/-! ### Ctx.markEmpty -/

@[simp] theorem Ctx.markEmpty_live (c : Ctx) (l r : Nat) : (c.markEmpty l r).live = c.live := rfl
@[simp] theorem Ctx.markEmpty_run (c : Ctx) (l r : Nat) : (c.markEmpty l r).run = c.run := rfl
@[simp] theorem Ctx.markEmpty_gid (c : Ctx) (l r : Nat) : (c.markEmpty l r).gid = c.gid := rfl
@[simp] theorem Ctx.markEmpty_handle (c : Ctx) (l r : Nat) : (c.markEmpty l r).handle = c.handle := rfl
@[simp] theorem Ctx.markEmpty_core (c : Ctx) (l r : Nat) : (c.markEmpty l r).core = c.core := rfl
@[simp] theorem Ctx.markEmpty_part (c : Ctx) (l r : Nat) : (c.markEmpty l r).part = c.part := rfl
@[simp] theorem Ctx.markEmpty_slot (c : Ctx) (l r : Nat) : (c.markEmpty l r).slot = c.slot := rfl
@[simp] theorem Ctx.markEmpty_regBase (c : Ctx) (l r : Nat) : (c.markEmpty l r).regBase = c.regBase := rfl
@[simp] theorem Ctx.markEmpty_regCode (c : Ctx) (l r : Nat) : (c.markEmpty l r).regCode = c.regCode := rfl
@[simp] theorem Ctx.markEmpty_age (c : Ctx) (l r : Nat) : (c.markEmpty l r).age = c.age := rfl
@[simp] theorem Ctx.markEmpty_prio (c : Ctx) (l r : Nat) : (c.markEmpty l r).prio = c.prio := rfl
@[simp] theorem Ctx.markEmpty_urgent (c : Ctx) (l r : Nat) : (c.markEmpty l r).urgent = c.urgent := rfl
@[simp] theorem Ctx.markEmpty_ready (c : Ctx) (l r : Nat) : (c.markEmpty l r).ready = c.ready := rfl
@[simp] theorem Ctx.markEmpty_readySince (c : Ctx) (l r : Nat) : (c.markEmpty l r).readySince = c.readySince := rfl
@[simp] theorem Ctx.markEmpty_starved (c : Ctx) (l r : Nat) : (c.markEmpty l r).starved = c.starved := rfl
@[simp] theorem Ctx.markEmpty_issued (c : Ctx) (l r : Nat) : (c.markEmpty l r).issued = c.issued := rfl
@[simp] theorem Ctx.markEmpty_lanes (c : Ctx) (l r : Nat) : (c.markEmpty l r).lanes = c.lanes := rfl
@[simp] theorem Ctx.markEmpty_g (c : Ctx) (l r : Nat) : (c.markEmpty l r).g = c.g := rfl
@[simp] theorem Ctx.markEmpty_k (c : Ctx) (l r : Nat) : (c.markEmpty l r).k = c.k := rfl
@[simp] theorem Ctx.markEmpty_b (c : Ctx) (l r : Nat) : (c.markEmpty l r).b = c.b := rfl
@[simp] theorem Ctx.markEmpty_fp (c : Ctx) (l r : Nat) : (c.markEmpty l r).fp = c.fp := rfl
@[simp] theorem Ctx.markEmpty_rcv (c : Ctx) (l r : Nat) : (c.markEmpty l r).rcv = c.rcv := rfl
@[simp] theorem Ctx.markEmpty_subs (c : Ctx) (l r : Nat) : (c.markEmpty l r).subs = c.subs := rfl
@[simp] theorem Ctx.markEmpty_wbs (c : Ctx) (l r : Nat) : (c.markEmpty l r).wbs = c.wbs := rfl
@[simp] theorem Ctx.markEmpty_regx (c : Ctx) (l r : Nat) : (c.markEmpty l r).regx = c.regx := rfl
@[simp] theorem Ctx.markEmpty_saving (c : Ctx) (l r : Nat) : (c.markEmpty l r).saving = c.saving := rfl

WORK REQUEST. Starting at the line that contains "c.prio := rfl", retype each line through the last one in the records, both included, and add nothing.

YOUR RESPONSE.
@[simp] theorem Ctx.markEmpty_prio (c : Ctx) (l r : Nat) : (c.markEmpty l r).prio = c.prio := rfl
@[simp] theorem Ctx.markEmpty_urgent (c : Ctx) (l r : Nat) : (c.markEmpty l r).urgent = c.urgent := rfl
@[simp] theorem Ctx.markEmpty_ready (c : Ctx) (l r : Nat) : (c.markEmpty l r).ready = c.ready := rfl
@[simp] theorem Ctx.markEmpty_readySince (c : Ctx) (l r : Nat) : (c.markEmpty l r).readySince = c.readySince := rfl
@[simp] theorem Ctx.markEmpty_starved (c : Ctx) (l r : Nat) : (c.markEmpty l r).starved = c.starved := rfl
@[simp] theorem Ctx.markEmpty_issued (c : Ctx) (l r : Nat) : (c.markEmpty l r).issued = c.issued := rfl
@[simp] theorem Ctx.markEmpty_lanes (c : Ctx) (l r : Nat) : (c.markEmpty l r).lanes = c.lanes := rfl
@[simp] theorem Ctx.markEmpty_g (c : Ctx) (l r : Nat) : (c.markEmpty l r).g = c.g := rfl
@[simp] theorem Ctx.markEmpty_k (c : Ctx) (l r : Nat) : (c.markEmpty l r).k = c.k := rfl
@[simp] theorem Ctx.markEmpty_b (c : Ctx) (l r : Nat) : (c.markEmpty l r).b = c.b := rfl
@[simp] theorem Ctx.markEmpty_fp (c : Ctx) (l r : Nat) : (c.markEmpty l r).fp = c.fp := rfl
@[simp] theorem Ctx.markEmpty_rcv (c : Ctx) (l r : Nat) : (c.markEmpty l r).rcv = c.rcv := rfl
@[simp] theorem Ctx.markEmpty_subs (c : Ctx) (l r : Nat) : (c.markEmpty l r).subs = c.subs := rfl
@[simp] theorem Ctx.markEmpty_wbs (c : Ctx) (l r : Nat) : (c.markEmpty l r).wbs = c.wbs := rfl
@[simp] theorem Ctx.markEmpty_regx (c : Ctx) (l r : Nat) : (c.markEmpty l r).regx = c.regx := rfl
@[simp] theorem Ctx.markEmpty_saving (c : Ctx) (l r : Nat) : (c.markEmpty l r).saving = c.saving := rfl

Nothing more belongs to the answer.